Maeve Malloy, interviewing her client for the first time, thinks, "Every accused believed to his core that truth and justice went hand in hand. They must have learned that in grade school. But that wasn't how the justice system worked. It wasn't about truth, it was about evidence. It wasn't about justice, it was about closing files."

The author is sympathetic to social issues, and the book does a realistic dive into issues of homelessness, domestic and urban violence and addiction. Her character Malloy understands that homeless people are vulnerable to exploitation by those who would do them harm. One character finds herself caught in a vicious cycle — an injury, job loss, home loss, children put into foster care, difficulties with the insurance and medical systems, car breakdown, transportation issues, loss of car. She was a woman who did "everything people told her to do," and still she ended up homeless and victimized.

When the August weather turns cold and rainy, Malloy worries about the homeless. "Was there enough room for them in the shelters or did they hide in the woods, in an abandoned car or unattended warehouse? Maeve's mortgage was paid, her gas tank was full — almost — and she had a carton of copy paper back in the office. Her needs were met. She felt grateful, and guilty, that she was better off than many."

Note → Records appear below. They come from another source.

theorem Alu1_wf_guard {tys : List Ty} {satOk cceOk d32 : Bool} {p : Alu1} (h : Alu1.wf tys satOk cceOk d32 p = true) : p.head.guardOk = true := by
  simp only [Alu1.wf, Bool.and_eq_true] at h; simp only [h]
theorem Alu2_wf_guard {tys : List Ty} {satOk cceOk b32 : Bool} {p : Alu2} (h : Alu2.wf tys satOk cceOk b32 p = true) : p.head.guardOk = true := by
  simp only [Alu2.wf, Bool.and_eq_true] at h; simp only [h]
theorem Alu3_wf_guard {tys : List Ty} {satOk dw aw bw cw : Bool} {p : Alu3} (h : Alu3.wf tys satOk dw aw bw cw p = true) : p.head.guardOk = true := by
  simp only [Alu3.wf, Bool.and_eq_true] at h; simp only [h]
theorem AluC_wf_guard {p : AluC} (h : AluC.wf p = true) : p.head.guardOk = true := by
  simp only [AluC.wf, Bool.and_eq_true] at h; simp only [h]
theorem Atom_wf_guard {p : Atom} (h : Atom.wf p = true) : p.head.guardOk = true := by
  simp only [Atom.wf, Bool.and_eq_true] at h; simp only [h]
theorem BarD_wf_guard {p : BarD} (h : BarD.wf p = true) : p.head.guardOk = true := by
  simp only [BarD.wf, Bool.and_eq_true] at h; simp only [h]
theorem BarV_wf_guard {wide : Bool} {p : BarV} (h : BarV.wf wide p = true) : p.head.guardOk = true := by
  simp only [BarV.wf, Bool.and_eq_true] at h; simp only [h]
theorem Bkpt_wf_guard {p : Bkpt} (h : Bkpt.wf p = true) : p.head.guardOk = true := by
  simp only [Bkpt.wf, Bool.and_eq_true] at h; simp only [h]
theorem Bool3_wf_guard {p : Bool3} (h : Bool3.wf p = true) : p.head.guardOk = true := by
  simp only [Bool3.wf, Bool.and_eq_true] at h; simp only [h]
theorem Branch_wf_guard {p : Branch} (h : Branch.wf p = true) : p.head.guardOk = true := by
  simp only [Branch.wf, Bool.and_eq_true] at h; simp only [h]
theorem BranchX_wf_guard {p : BranchX} (h : BranchX.wf p = true) : p.head.guardOk = true := by
  simp only [BranchX.wf, Bool.and_eq_true] at h; simp only [h]
theorem Call_wf_guard {p : Call} (h : Call.wf p = true) : p.head.guardOk = true := by
  simp only [Call.wf, Bool.and_eq_true] at h; simp only [h]
theorem CallX_wf_guard {p : CallX} (h : CallX.wf p = true) : p.head.guardOk = true := by
  simp only [CallX.wf, Bool.and_eq_true] at h; simp only [h]
theorem Cas_wf_guard {p : Cas} (h : Cas.wf p = true) : p.head.guardOk = true := by
  simp only [Cas.wf, Bool.and_eq_true] at h; simp only [h]
theorem Cmp2_wf_guard {p : Cmp2} (h : Cmp2.wf p = true) : p.head.guardOk = true := by
  simp only [Cmp2.wf, Bool.and_eq_true] at h; simp only [h]
theorem Coll_wfColl_guard {wide : Bool} {p : Coll} (h : Coll.wfColl wide p = true) : p.head.guardOk = true := by
  simp only [Coll.wfColl, Bool.and_eq_true] at h; simp only [h]
theorem Coll_wfMask_guard {p : Coll} (h : Coll.wfMask p = true) : p.head.guardOk = true := by
  simp only [Coll.wfMask, Bool.and_eq_true] at h; simp only [h]
theorem Coll_wfNsig_guard {p : Coll} (h : Coll.wfNsig p = true) : p.head.guardOk = true := by
  simp only [Coll.wfNsig, Bool.and_eq_true] at h; simp only [h]
theorem Cpy_wf_guard {p : Cpy} (h : Cpy.wf p = true) : p.head.guardOk = true := by
  simp only [Cpy.wf, Bool.and_eq_true] at h; simp only [h]
theorem Cvt_wf_guard {p : Cvt} (h : Cvt.wf p = true) : p.head.guardOk = true := by
  simp only [Cvt.wf, Bool.and_eq_true] at h; simp only [h]
theorem CvtpP_wf_guard {p : CvtpP} (h : CvtpP.wf p = true) : p.head.guardOk = true := by
  simp only [CvtpP.wf, Bool.and_eq_true] at h; simp only [h]
theorem CvtpU_wf_guard {p : CvtpU} (h : CvtpU.wf p = true) : p.head.guardOk = true := by
  simp only [CvtpU.wf, Bool.and_eq_true] at h; simp only [h]
theorem Dqnt_wf_guard {p : Dqnt} (h : Dqnt.wf p = true) : p.head.guardOk = true := by
  simp only [Dqnt.wf, Bool.and_eq_true] at h; simp only [h]
theorem DstOnly_wf_guard {cceOk : Bool} {p : DstOnly} (h : DstOnly.wf cceOk p = true) : p.head.guardOk = true := by
  simp only [DstOnly.wf, Bool.and_eq_true] at h; simp only [h]
theorem Fab_wf_guard {ordOk : Bool} {p : Fab} (h : Fab.wf ordOk p = true) : p.head.guardOk = true := by
  simp only [Fab.wf, Bool.and_eq_true] at h; simp only [h]
theorem Fcmp_wf_guard {p : Fcmp} (h : Fcmp.wf p = true) : p.head.guardOk = true := by
  simp only [Fcmp.wf, Bool.and_eq_true] at h; simp only [h]
theorem Fp1_wf_guard {tys : List Ty} {p : Fp1} (h : Fp1.wf tys p = true) : p.head.guardOk = true := by
  simp only [Fp1.wf, Bool.and_eq_true] at h; simp only [h]
theorem Fp2_wf_guard {tys : List Ty} {rndOk cceOk d32 b32 : Bool} {p : Fp2} (h : Fp2.wf tys rndOk cceOk d32 b32 p = true) : p.head.guardOk = true := by
  simp only [Fp2.wf, Bool.and_eq_true] at h; simp only [h]
theorem Fp3_wf_guard {tys : List Ty} {rndOk : Bool} {p : Fp3} (h : Fp3.wf tys rndOk p = true) : p.head.guardOk = true := by
  simp only [Fp3.wf, Bool.and_eq_true] at h; simp only [h]
theorem Hmnmx_wf_guard {p : Hmnmx} (h : Hmnmx.wf p = true) : p.head.guardOk = true := by
  simp only [Hmnmx.wf, Bool.and_eq_true] at h; simp only [h]
theorem Launch_wf_guard {dw aw : Bool} {p : Launch} (h : Launch.wf dw aw p = true) : p.head.guardOk = true := by
  simp only [Launch.wf, Bool.and_eq_true] at h; simp only [h]
theorem Ld_wf_guard {fx : Bool} {p : Ld} (h : Ld.wf fx p = true) : p.head.guardOk = true := by
  simp only [Ld.wf, Bool.and_eq_true] at h; simp only [h]
theorem Loop_wf_guard {p : Loop} (h : Loop.wf p = true) : p.head.guardOk = true := by
  simp only [Loop.wf, Bool.and_eq_true] at h; simp only [h]
theorem Movi_wf_guard {p : Movi} (h : Movi.wf p = true) : p.head.guardOk = true := by
  simp only [Movi.wf, Bool.and_eq_true] at h; simp only [h]
theorem Mxacc_wf_guard {fOk : Bool} {p : Mxacc} (h : Mxacc.wf fOk p = true) : p.head.guardOk = true := by
  simp only [Mxacc.wf, Bool.and_eq_true] at h; simp only [h]
theorem Mxldb_wf_guard {p : Mxldb} (h : Mxldb.wf p = true) : p.head.guardOk = true := by
  simp only [Mxldb.wf, Bool.and_eq_true] at h; simp only [h]
theorem Mxop_wf_guard {p : Mxop} (h : Mxop.wf p = true) : p.head.guardOk = true := by
  simp only [Mxop.wf, Bool.and_eq_true] at h; simp only [h]
theorem Permb_wf_guard {p : Permb} (h : Permb.wf p = true) : p.head.guardOk = true := by
  simp only [Permb.wf, Bool.and_eq_true] at h; simp only [h]
theorem Plain_wf_guard {last : Bool} {p : Plain} (h : Plain.wf last p = true) : p.head.guardOk = true := by
  simp only [Plain.wf, Bool.and_eq_true] at h; simp only [h]
theorem Pref_wf_guard {p : Pref} (h : Pref.wf p = true) : p.head.guardOk = true := by
  simp only [Pref.wf, Bool.and_eq_true] at h; simp only [h]
theorem Qnt_wf_guard {p : Qnt} (h : Qnt.wf p = true) : p.head.guardOk = true := by
  simp only [Qnt.wf, Bool.and_eq_true] at h; simp only [h]
theorem Qscale_wf_guard {p : Qscale} (h : Qscale.wf p = true) : p.head.guardOk = true := by
  simp only [Qscale.wf, Bool.and_eq_true] at h; simp only [h]
theorem Rand_wf_guard {p : Rand} (h : Rand.wf p = true) : p.head.guardOk = true := by
  simp only [Rand.wf, Bool.and_eq_true] at h; simp only [h]
theorem Rdsr_wf_guard {p : Rdsr} (h : Rdsr.wf p = true) : p.head.guardOk = true := by
  simp only [Rdsr.wf, Bool.and_eq_true] at h; simp only [h]
theorem Red_wf_guard {p : Red} (h : Red.wf p = true) : p.head.guardOk = true := by
  simp only [Red.wf, Bool.and_eq_true] at h; simp only [h]
theorem Sadd_wf_guard {p : Sadd} (h : Sadd.wf p = true) : p.head.guardOk = true := by
  simp only [Sadd.wf, Bool.and_eq_true] at h; simp only [h]
theorem Scoped_wf_guard {p : Scoped} (h : Scoped.wf p = true) : p.head.guardOk = true := by
  simp only [Scoped.wf, Bool.and_eq_true] at h; simp only [h]
theorem Sel_wf_guard {p : Sel} (h : Sel.wf p = true) : p.head.guardOk = true := by
  simp only [Sel.wf, Bool.and_eq_true] at h; simp only [h]
theorem Sld_wf_guard {p : Sld} (h : Sld.wf p = true) : p.head.guardOk = true := by
  simp only [Sld.wf, Bool.and_eq_true] at h; simp only [h]
theorem Sset_wf_guard {wide : Bool} {p : Sset} (h : Sset.wf wide p = true) : p.head.guardOk = true := by
  simp only [Sset.wf, Bool.and_eq_true] at h; simp only [h]
theorem St_wf_guard {fx : Bool} {p : St} (h : St.wf fx p = true) : p.head.guardOk = true := by
  simp only [St.wf, Bool.and_eq_true] at h; simp only [h]
theorem TrapN_wf_guard {p : TrapN} (h : TrapN.wf p = true) : p.head.guardOk = true := by
  simp only [TrapN.wf, Bool.and_eq_true] at h; simp only [h]
theorem Waita_wf_guard {p : Waita} (h : Waita.wf p = true) : p.head.guardOk = true := by
  simp only [Waita.wf, Bool.and_eq_true] at h; simp only [h]
theorem Wrsr_wf_guard {p : Wrsr} (h : Wrsr.wf p = true) : p.head.guardOk = true := by
  simp only [Wrsr.wf, Bool.and_eq_true] at h; simp only [h]
theorem Xcmx_wf_guard {p : Xcmx} (h : Xcmx.wf p = true) : p.head.guardOk = true := by
  simp only [Xcmx.wf, Bool.and_eq_true] at h; simp only [h]
theorem Xred_wf_guard {excOk : Bool} {p : Xred} (h : Xred.wf excOk p = true) : p.head.guardOk = true := by
  simp only [Xred.wf, Bool.and_eq_true] at h; simp only [h]
theorem Xshf_wf_guard {p : Xshf} (h : Xshf.wf p = true) : p.head.guardOk = true := by
  simp only [Xshf.wf, Bool.and_eq_true] at h; simp only [h]
theorem Xvote_wf_guard {p : Xvote} (h : Xvote.wf p = true) : p.head.guardOk = true := by
  simp only [Xvote.wf, Bool.and_eq_true] at h; simp only [h]
theorem Alu2_wf_sat {tys : List Ty} {c b : Bool} {p : Alu2} (h : Alu2.wf tys false c b p = true) : p.sat = false := by
  simp only [Alu2.wf, Bool.and_eq_true, Bool.or_false, Bool.not_eq_true'] at h; simp only [h]
theorem Alu3_wf_sat {tys : List Ty} {d a b c : Bool} {p : Alu3} (h : Alu3.wf tys false d a b c p = true) :
    p.sat = false := by
  simp only [Alu3.wf, Bool.and_eq_true, Bool.or_false, Bool.not_eq_true'] at h; simp only [h]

Alaska readers will enjoy recognizing landmarks, named or disguised, and references to Alaska history and practices. Characters take off their shoes at the door, know one another from "pipeline days," drive Subarus, dodge bikes on the bike trail, grow marijuana, notice the light in August, eat in a restaurant filled with lawyers one day and a soup kitchen the next, believe that Alaska is "a wide-open place where anything is possible." Malloy recalls her first days as a "baby lawyer" in Bethel, when she took a "cab filled with strangers" down a "ribbon-candy road" to "a town built on stilts."

Powell won a competitive award for mystery writers, known as the Deeck-Malice Domestic Grant, for her manuscript and has plans for a series of Maeve Malloy mysteries. Malloy — having faced demons to prove herself "a good person" — is an intriguing character with many issues of her own and is well-suited to undertake more crime-solving adventures. Indeed, with various relationships and temptations left hanging at the end of "Deadly Solution," she is ready for whatever comes next.

Nancy Lord

Nancy Lord is a Homer-based writer and former Alaska writer laureate. Her books include "Fishcamp," "Beluga Days," and "Early Warming." Her latest book is "pH: A Novel."